Effect of temperature on root-mean-square speed distributions: As the temperature increases, so does the average kinetic energy (v), resulting in a wider distribution of possible velocities. n = the fraction of molecules.

Larger molecular weights narrow the velocity distribution because all particles have the same kinetic energy at the same temperature. Therefore, by the equation $KE=\frac{1}{2}mv^2$, the fraction of particles with higher velocities will increase as the molecular weight decreases.

## Root-Mean-Square Speed

The root-mean-square speed measures the average speed of particles in a gas, defined as $v_{rms}=\sqrt{\frac{3RT}{M}}$.

### Learning Objectives

Recall the mathematical formulation of the root-mean-square velocity for a gas.

### Key Takeaways

#### Key Points

• All gas particles move with random speed and direction.
• Solving for the average velocity of gas particles gives us the average velocity of zero, assuming that all particles are moving equally in different directions.
• You can acquire the average speed of gaseous particles by taking the root of the square of the average velocities.
• The root-mean-square speed takes into account both molecular weight and temperature, two factors that directly affect a material’s kinetic energy.

#### Key Terms

• velocity: a vector quantity that denotes the rate of change of position, with respect to time or a speed with a directional component

### Kinetic Molecular Theory and Root-Mean-Square Speed

According to Kinetic Molecular Theory, gaseous particles are in a state of constant random motion; individual particles move at different speeds, constantly colliding and changing directions. We use velocity to describe the movement of gas particles, thereby taking into account both speed and direction.

Although the velocity of gaseous particles is constantly changing, the distribution of velocities does not change. We cannot gauge the velocity of each individual particle, so we often reason in terms of the particles’ average behavior. Particles moving in opposite directions have velocities of opposite signs. Since a gas’ particles are in random motion, it is plausible that there will be about as many moving in one direction as in the opposite direction, meaning that the average velocity for a collection of gas particles equals zero; as this value is unhelpful, the average of velocities can be determined using an alternative method.

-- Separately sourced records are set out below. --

-- ==== Sys2Proof/Certificates/Slice0/Obligations.lean ====
section
/-! DEFINITION. The statements for the provers. Each docstring names the rules it formalises; `src` is a telegram's
source byte. A command row's telegram is acted on when RST is high and `s.addressable src` holds (entry 9). -/

open Sys2Proof Sys2Proof.Machine Sys2Proof.Safety

/-! ## The step and the whole machine -/

/-- The step runs the command at the front of the queue on the state with the queue's rest. -/
def Obligations.StepTakesTheFrontCommand : Prop :=
  ∀ (s : State) (c : Instr) (rest : List Instr), s.pending = c :: rest →
    step s = exec c { s with pending := rest }

/-- The model's choice (entries 3 and 4), with R6 and R7: on an empty queue, with nothing due, a step is one tick of
every running timer: each then has one tick fewer to go. -/
def Obligations.EmptyQueueStepTicksTheTimers : Prop :=
  ∀ s : State, s.pins.rst = true → s.pending = [] → Quiet s →
    step s = .next { s with
      outs := tabulate fun o => { s.outs[o] with timer := (s.outs[o]).timer.map (fun n => n - 1) }
      stackers := tabulate fun k => { s.stackers[k] with timer := (s.stackers[k]).timer.map (fun n => n - 1) } }

/-- No command stops the part, and none touches the queue of commands (entry 26). -/
def Obligations.EveryCommandAnswersANextState : Prop :=
  ∀ (c : Instr) (s : State), ∃ u, exec c s = .next u ∧ u.pending = s.pending

/-- Sections 1.6, 2.7, 3.9, 5.6, 6.5, 7.9, 8.5, 9.5, 11.7: what cold reset leaves, where the spec says. -/
def Obligations.ResetLeavesTheColdValues : Prop :=
  let s := State.reset
  s.line = .init ∧ s.loss = false ∧ s.unit.prescale = 1 ∧ s.unit.residue = 0 ∧ s.unit.position = 0
    ∧ s.unit.confirmSpan = 16
    ∧ (∀ k : Lane, s.queues[k] = [] ∧ s.track.counters[k] = ⟨0, 0, 0, 0, 0⟩)
    ∧ (∀ t : Tag, s.record t = none) ∧ s.track.order = [] ∧ s.sched.entries = []
    ∧ (∀ o : OutId, s.busyUntil o = 0 ∧ (s.outs[o]).role = .unused ∧ (s.outs[o]).timer = none
        ∧ (s.outs[o]).openCount = 0 ∧ (s.outs[o]).hold = false ∧ s.outLevel o = false)
    ∧ (∀ k : Lane, s.stackers[k] = ⟨.collecting, none, [], false, 0, none, 0, 0⟩ ∧ s.srdyLevel k = false
        ∧ s.holdLevel k = true)
    ∧ s.tally = ⟨[], ⟨0, 0, 0, false⟩, 0, 0, none, false, []⟩
    ∧ s.setup.staging.globals = none ∧ (∀ i : StationId, s.setup.staging.stations[i] = .absent)
    ∧ (∀ o : OutId, s.setup.staging.outputs[o] = none)
    ∧ (∀ k : Lane, (s.setup.staging.diverters[k]).output = none)
    ∧ s.setup.committed = none ∧ s.setup.lanes = none
    ∧ (∀ a : Article, s.setup.articles[a] = none ∧ s.setup.articleLocks[a] = false)
    ∧ (∀ n : PlanNo, s.setup.plans[n] = none ∧ s.setup.planLocks[n] = false)
    ∧ (∀ i : CustomerIndex, s.setup.customers[i] = none)
    ∧ s.link = ⟨.hunt false, [], [], .idle, 0⟩

/-! ## Invariants that every step keeps -/

/-- The invariants below hold right after reset. -/
def Obligations.ResetMeetsTheInvariants : Prop :=
  BoundsInv State.reset ∧ FrameInv State.reset ∧ TallyInv State.reset ∧ CounterInv State.reset
    ∧ StackerInv State.reset ∧ IdleInv State.reset ∧ SensorInv State.reset

/-- R17, R171 to R173: the bounds of the queues, of the link's buffers and of its error count, and its
transmitter. -/
def Obligations.StepKeepsTheBounds : Prop :=
  ∀ s u : State, BoundsInv s → step s = .next u → BoundsInv u

/-- R170: every telegram made or forwarded has a payload of at most 40 bytes. -/
def Obligations.StepKeepsTelegramsWithinTheFrame : Prop :=
  ∀ s u : State, FrameInv s → step s = .next u → FrameInv u

/-- R130, R133, R134, R137: the tally's rows stand in key order, at most 128, and hold at their limit. -/
def Obligations.StepKeepsTheTally : Prop :=
  ∀ s u : State, TallyInv s → step s = .next u → TallyInv u

/-- R36, R56: the entry order lists the live records, and the lane counters balance. -/
def Obligations.StepKeepsTheLaneCountersBalanced : Prop :=
  ∀ s u : State, CounterInv s → step s = .next u → CounterInv u

/-- R108, R109, R111, R112, R117, R123: the stacker records keep their relations. -/
def Obligations.StepKeepsTheStackers : Prop :=
  ∀ s u : State, StackerInv s → step s = .next u → StackerInv u

/-- Section 2.7, R58, R80, R117, R149, R158: nothing is in flight outside RUN and DRAIN, every fire entry
has a live owner, and the line is in INIT exactly while no map is committed. -/
def Obligations.StepKeepsTheIdleLineEmpty : Prop :=
  ∀ s u : State, IdleInv s → step s = .next u → IdleInv u

/-- R8 to R10: qualifiers follow their inputs. -/
def Obligations.StepKeepsQualifiersWithTheirInputs : Prop :=
  ∀ s u : State, SensorInv s → step s = .next u → SensorInv u

/-- R149, R155: outside INIT no command but COLD_RESET changes the committed map, a locked article row,
a locked plan or a lock mark that is set. -/
def Obligations.CommittedMapAndLockedEntriesStay : Prop :=
  ∀ (c : Instr) (s u : State), (∀ na, c ≠ .coldReset na) → s.line ≠ .init → exec c s = .next u →
    s.setup.committed ≠ none →
    u.setup.committed = s.setup.committed ∧ u.line ≠ .init
    ∧ (∀ a : Article, s.setup.articleLocks[a] = true →
        u.setup.articleLocks[a] = true ∧ u.setup.articles[a] = s.setup.articles[a])
    ∧ (∀ n : PlanNo, s.setup.planLocks[n] = true →
        u.setup.planLocks[n] = true ∧ u.setup.plans[n] = s.setup.plans[n])

/-! ## The belt (R1 to R4) -/

/-- R1, R2, R3: the residue and the position at a pulse, whatever is due; and, with nothing due, the
pulse changes nothing else. While RST is low no pulse is counted. -/
def Obligations.EncoderPulseCountsTheBelt : Prop :=
  ∀ s : State,
    (s.pins.rst = true → ∃ u, exec .encoderPulse s = .next u
      ∧ u.unit.residue = (if s.unit.residue + 1 < s.unit.prescale then s.unit.residue + 1 else 0)
      ∧ u.unit.position = (if s.unit.residue + 1 < s.unit.prescale then s.unit.position
          else s.unit.position + 1)
      ∧ (Quiet s → u = { s with
          unit := { s.unit with residue := u.unit.residue, position := u.unit.position } }))
    ∧ (s.pins.rst = false → exec .encoderPulse s = .next s)

/-! ## Sensor edges (R9 to R16) -/

/-- R9, R23, R37: a cover of a CLEAR lane sensor, where the edge goes to the table and a slot is free,
makes a record in the lowest free slot. -/
def Obligations.LeadingEdgeMakesARecord : Prop :=
  ∀ (s : State) (k : Lane) (t : Tag),
    s.pins.rst = true → s.pins.ls[k] = false → s.unit.lsQual[k] = .clear → s.line.runs = true →
    s.enabled k = true → s.record t = none → (∀ t' : Tag, t' < t → s.record t' ≠ none) →
    ∃ r u, exec (.cover (.ls k)) s = .next u ∧ u.record t = some r
      ∧ r.lane = k ∧ r.state = .entering ∧ r.lead = s.position ∧ r.headRef = s.position
      ∧ r.trail = none ∧ r.len = none ∧ r.curLen = none ∧ r.expected = none
      ∧ r.overWait = some (plus s.position 4096)
      ∧ u.track.order = s.track.order ++ [t]
      ∧ (∀ t' : Tag, t' ≠ t → u.record t' = s.record t')
      ∧ u.track.counters = upd s.track.counters k
          { s.track.counters[k] with entered := (s.track.counters[k]).entered + 1 }
      ∧ (r.reason = none → u.sched = s.sched)
      ∧ (∀ o, r.reason ≠ none → (s.map.diverters[k]).output = some o →
          u.sched = { s.sched with entries := (insertEntry s.position
            ⟨minus (plus s.position (s.map.diverters[k]).dist) (s.map.diverters[k]).openLead, .divertOpen, o, t⟩
            s.sched.entries) })
      ∧ u.pins = { s.pins with ls := upd s.pins.ls k true }
      ∧ u.unit = { s.unit with lsQual := upd s.unit.lsQual k .covered }
      ∧ (∀ k' : Lane, k' ≠ k → u.queues[k'] = s.queues[k'])
      ∧ u.line = s.line ∧ u.node = s.node ∧ u.outs = s.outs ∧ u.stackers = s.stackers
      ∧ u.tally = s.tally ∧ u.setup = s.setup ∧ u.freeIndex = s.freeIndex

By squaring the velocities and taking the square root, we overcome the “directional” component of velocity and simultaneously acquire the particles’ average velocity. Since the value excludes the particles’ direction, we now refer to the value as the average speed. The root-mean-square speed is the measure of the speed of particles in a gas, defined as the square root of the average velocity-squared of the molecules in a gas.

It is represented by the equation: $v_{rms}=\sqrt{\frac{3RT}{M}}$, where vrms is the root-mean-square of the velocity, Mm is the molar mass of the gas in kilograms per mole, R is the molar gas constant, and T is the temperature in Kelvin.

The root-mean-square speed takes into account both molecular weight and temperature, two factors that directly affect the kinetic energy of a material.

### Example

• What is the root-mean-square speed for a sample of oxygen gas at 298 K?

$v_{rms}=\sqrt{\frac{3RT}{M_m}}=\sqrt{\frac{3(8.3145\frac{J}{K*mol})(298\;K)}{32\times10^{-3}\frac{kg}{mol}}}=482\;m/s$